◆ Aim of the exercise: There is one span to output from the data below: the lines starting at the line with "step answers a next state. -/" and ending at the line with "theorem test_wellFormed_refuses_ram_write : ¬". Output it exactly, ends included, nothing more.

◆ Data shown:
-- ==== Sys2Proof/Tests/Slice0.lean ====
section
/-! SUPPORT. Small tests, expected values from spec/95_test_vectors.md, and a witness for the hypotheses of every statement. The
theorems are elaborated one after another (the option below), since each thread reserves a large stack. -/

namespace Sys2Proof.Tests

open Sys2Proof.Machine

set_option Elab.async false

/-! ## Helpers -/

/-- The next state of an outcome, if it is one. -/
def nextOf : Host.Outcome State Fault Refusal → Option State
  | .next s => some s
  | .fault _ => none
  | .refused _ => none

/-- A field of the next state. -/
def after {α : Type} (f : State → α) (o : Host.Outcome State Fault Refusal) : Option α := (nextOf o).map f

/-- Ready, with the transport about to deliver these bytes. -/
def ready (rx : List Byte) : State := { State.reset with ready := true, rx := rx }

/-- Ready, with a transport that answers by events, and a settle wait of three ticks. -/
def eventful (inputs : List Input) : State :=
  { State.reset with
    ready := true, prompt := false, inputs := inputs
    cfg := { pecEnforce := false, tTickNs := 4000000 }, settle := { ticks := 3, count := 0 } }

/-- The block in a phase of a command, with a transport that answers by events. -/
def inPhase (e : EePhase) (p : Phase) (n : Nat) (inputs : List Input) : State :=
  { eventful inputs with ee := e, seq := p, settle := { ticks := 3, count := BitVec.ofNat _ n }, addr := 0x24, wdata := 0xF332, crc := 0x2C }

/-- A sensor in service of which no word is known, behind a transport that takes a second session harmlessly and
frees the bus after a read, and whose words no read changes. -/
def freshSensor : Sensor :=
  { known := [], txn := none, pointer := none, reading := none, settled := true, atDevAddr := true, started := true,
    againHarmless := true, readFreesBus := true, readKeepsWords := true }

/-- The admitted addresses of RDREG, and of WRREG and EEUPD, as R52 lists them. -/
def readSet : List Byte := [0x06, 0x07, 0x08, 0x20, 0x21, 0x22, 0x23, 0x24, 0x25, 0x2E]

/-- See `readSet`. -/
def writeSet : List Byte := [0x20, 0x21, 0x22, 0x23, 0x24, 0x25, 0x2E]

/-- The step answers a next state. -/
def goesOn (s : State) : Bool := (nextOf (step s)).isSome

/-- The command answers a next state. -/
def completes (i : Instr) (s : State) : Bool := (nextOf (exec i s)).isSome

/-- PEC coverage as MLX's formula gives it. -/
def mlxCover (a l h : Byte) : Byte := crc8 [0xB5, a, l, h]

/-- STATUS, RDATA and PEC as the host reads them. -/
def views (s : State) : Word × Word × Word := (hostView 1 s, hostView 2 s, hostView 3 s)

/-! ## WellFormed: the address check refuses (R52) -/

theorem test_wellFormed_refuses_unmapped_read : ¬ (Instr.rdreg 0x09).WellFormed := by decide

theorem test_wellFormed_refuses_ram_write : ¬ (Instr.wrreg 0x07 0x1234).WellFormed := by decide

theorem test_wellFormed_refuses_ram_update : ¬ (Instr.eeupd 0x06 0x1234).WellFormed := by decide

theorem test_wellFormed_admits : (Instr.rdreg 0x07).WellFormed ∧ (Instr.eeupd 0x2E 0xBE5A).WellFormed := by decide

/-! ## Decoding: words written out from R46 and R47 (V-DEC1 to V-DEC20) -/

theorem test_decode_init : decode 0x10000000 = .ok .init := by decide

theorem test_decode_rdreg : decode 0x20070000 = .ok (.rdreg 0x07) := by decide

theorem test_decode_wrreg : decode 0x3024F332 = .ok (.wrreg 0x24 0xF332) := by decide

theorem test_decode_eeupd : decode 0x4024F332 = .ok (.eeupd 0x24 0xF332) := by decide

theorem test_decode_crcclr : decode 0x80000000 = .ok .crcclr := by decide

theorem test_decode_crcbyte : decode 0x90B40000 = .ok (.crcbyte 0xB4) := by decide

theorem test_decode_crcbit : decode 0xA0000001 = .ok (.crcbit true) ∧ decode 0xA0000000 = .ok (.crcbit false) := by
  decide

theorem test_decode_rejects :
    [0x00000000, 0xFFFFFFFF, 0x11000000, 0x10000001, 0x10010000, 0x20070001, 0x50000000, 0xB0000000, 0xA0000002,
     0xA0010000, 0x90B40001, 0x80000001].all (fun c => (decode c).toOption.isNone) = true := by decide

theorem test_decodeTableWord : decodeTableWord 32 0x30240000 = some (.wrreg 0x24 0x0000) := by decide

theorem test_encode : encode (.eeupd 0x25 0x1234) = 0x40251234 ∧ encode (.crcbyte 0xD6) = 0x90D60000 := by decide

theorem test_patternRows_disjoint : patternRows.Pairwise (fun r q => (r.value &&& r.mask &&& q.mask) ≠ (q.value &&& r.mask &&& q.mask)) := by
  decide

/-! ## The CRC unit (V-BIT, V-BYTE, V-CRC) -/

theorem test_crcBit : crcBit 0x7F true = 0xF9 ∧ crcBit 0x40 false = 0x80 ∧ crcBit 0x81 true = 0x02 := by decide

theorem test_crcByte : crcByte 0xB0 0x07 = 0x0C ∧ crcByte 0x00 0x80 = 0x89 := by decide

theorem test_crc8_check_value : crc8 [0x31, 0x32, 0x33, 0x34, 0x35, 0x36, 0x37, 0x38, 0x39] = 0xF4 := by decide +kernel

theorem test_crc8_example : crc8 [0xB4, 0x07, 0x00, 0x00] = 0xD6 ∧ crc8 [0xB5, 0x06, 0xF7, 0x3A] = 0x72 := by decide +kernel

theorem test_crcclr : after State.crc (exec .crcclr { State.reset with crc := 0xD6 }) = some 0x00 := by decide

theorem test_crcbit : after State.crc (exec (.crcbit true) { State.reset with crc := 0x0E }) = some 0x1B := by decide

theorem test_crcbyte : after State.crc (exec (.crcbyte 0x07) { State.reset with crc := 0x72 }) = some 0x4C := by decide

/-! ## The framer (V-INIT, V-RD, V-WR, V-EE) -/

theorem test_init_again : after (fun t => (t.ready, t.trace)) (exec .init { ready [] with trace := [.beginSession] }) =
    some (true, [.beginSession, .beginSession]) := by decide

/-- P1: the host's view after the read. -/
theorem test_rdreg_views : after views (exec (.rdreg 0x07) (ready [0x99, 0x64, 0xA7])) =
    some (0x00000003, 0x00006499, 0x0000A7A7) := by decide +kernel

/-- P1b with PEC_ENFORCE. -/
theorem test_rdreg_enforced :
    after views (exec (.rdreg 0x07)
      { ready [0x99, 0x64, 0x00] with cfg := { pecEnforce := true, tTickNs := 1000000 } }) =
    some (0x0000001D, 0x00006499, 0x000000A7) := by decide +kernel

/-- V-WR3: the low byte goes first. -/
theorem test_wrreg_order : after State.trace (exec (.wrreg 0x22 0xA55A) (ready [])) =
    some [.beginTx 0x5A, .writeByte 0x22, .writeByte 0x5A, .writeByte 0xA5, .writeByte 0xA9, .endTx true] := by decide +kernel

theorem test_wrreg_refused : after State.err (exec (.wrreg 0x26 0x0000) (ready [])) = some 2 := by decide

/-- V-EE3. -/
theorem test_eeupd_trace : after State.trace (exec (.eeupd 0x25 0x1234) (ready [])) =
    some [.beginTx 0x5A, .writeByte 0x25, .writeByte 0x00, .writeByte 0x00, .writeByte 0x43, .endTx true, .delay 10,
      .beginTx 0x5A, .writeByte 0x25, .writeByte 0x34, .writeByte 0x12, .writeByte 0x90, .endTx true, .delay 10] := by
  decide +kernel

theorem test_eeupd_refused : after (fun t => (t.err, t.trace, t.ee)) (exec (.eeupd 0x06 0x1234) (ready [])) =
    some (2, [], .idle) := by decide

/-! ## Steps -/

theorem test_step_runs_a_placed_word :
    after State.ready (step (State.reset.withFetchWord 32 0x10000000)) = some true := by decide

/-- V-PRI1: legality is checked before the address. -/
theorem test_step_illegal_first : after State.err (step (State.reset.withFetchWord 32 0x21090001)) = some 1 := by decide

/-- V-ERR1: the code is not sticky. -/
theorem test_err_not_sticky : after State.err (exec .crcclr { State.reset with err := 2 }) = some 0 := by decide

/-- V-RST2: reset in the settle wait after the erase. -/
theorem test_rst_mid_command :
    after (fun t => (t.seq, t.ee, t.settle.value, t.crc)) (step (inPhase .settleErase .settle 3 [.rst])) =
    some (.idle, .idle, 0, 0x00) := by decide

theorem test_stuck_primitive : step (inPhase .idle .rdReq 0 [.host (.read 1)]) = .fault (.primitiveNeverReturns .rdReq) := by
  rfl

◆ Your response:
/-- The step answers a next state. -/
def goesOn (s : State) : Bool := (nextOf (step s)).isSome

/-- The command answers a next state. -/
def completes (i : Instr) (s : State) : Bool := (nextOf (exec i s)).isSome

/-- PEC coverage as MLX's formula gives it. -/
def mlxCover (a l h : Byte) : Byte := crc8 [0xB5, a, l, h]

/-- STATUS, RDATA and PEC as the host reads them. -/
def views (s : State) : Word × Word × Word := (hostView 1 s, hostView 2 s, hostView 3 s)

/-! ## WellFormed: the address check refuses (R52) -/

theorem test_wellFormed_refuses_unmapped_read : ¬ (Instr.rdreg 0x09).WellFormed := by decide

theorem test_wellFormed_refuses_ram_write : ¬ (Instr.wrreg 0x07 0x1234).WellFormed := by decide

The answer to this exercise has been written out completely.